In this tutorial, we will use SeqSIMLA to simulate families with disease.
In this tutorial, we use Asian 500kb on chrom 1(download).
In our example pedigree file(download), there are 20 families, with 1,380 people.
We randomly choose two persons from each of the pedigrees in the pedigree file, then put them in a proband file(download).
If you don't have a pedigree file, you can just use the option "default 3-generation families" to generate fixed 3-generation pedigrees.

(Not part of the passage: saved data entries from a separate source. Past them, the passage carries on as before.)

-- ==== Sys2Proof/Syntax.lean ====
section
/-! DEFINITION. Syntax.lean: the steps of the Volwaz as one inductive, one constructor per row of the opcode table:
the 71 base instructions (R105), the 166 own instructions (R113 to R116) and the steps of the device that no word encodes. -/

namespace Sys2Proof

/-- Vector element type (R109). -/
inductive VType where
  | f32 | bf16 | f16 | i32 | i8 | u8 | c32
  deriving DecidableEq, Repr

see "Output Options: -fam number" in User Manual.
One replicate of simulated data.
Four options below are required in SeqSIMLA to generate the disease status by the prevalence model.
The --mode-prev tells SeqSIMLA to use the prevalence model.
The -prev 0.05 specifies the disease prevalence in the general population as 5%.
We select sites 1, 200, and 3000 as the disease sites, assuming the odds ratio is 1.2 for the three sites.
Simulate pairwise interactions for all possible pairs in the disease loci with the odds ratio 1.2
Collect all file into a folder and placed in the same directory you run SeqSIMA
Execute the following command without interaction effects,
./SeqSIMLA -popfile data/ASN_500k.bed.gz -recfile data/ASN_500k.rec -famfile data/SAP.txt -proband data/probands.txt -folder test1 -header test -batch 1 -site 1,200,3000 --mode-prev -prev 0.05 -or 1.2
Execute the following command for interaction effects between two SNPs
./SeqSIMLA -popfile data/ASN_500k.bed.gz -recfile data/ASN_500k.rec -famfile data/SAP.txt -proband data/probands.txt -folder test1 -header test -batch 1 -site 1,200,3000 --mode-prev -prev 0.05 -or 1.2 -i 1.2
With our example files, this simulation would take about 150 seconds.
Notice: If you don't want to make the command yourself, we provide a generate command user interface on our website.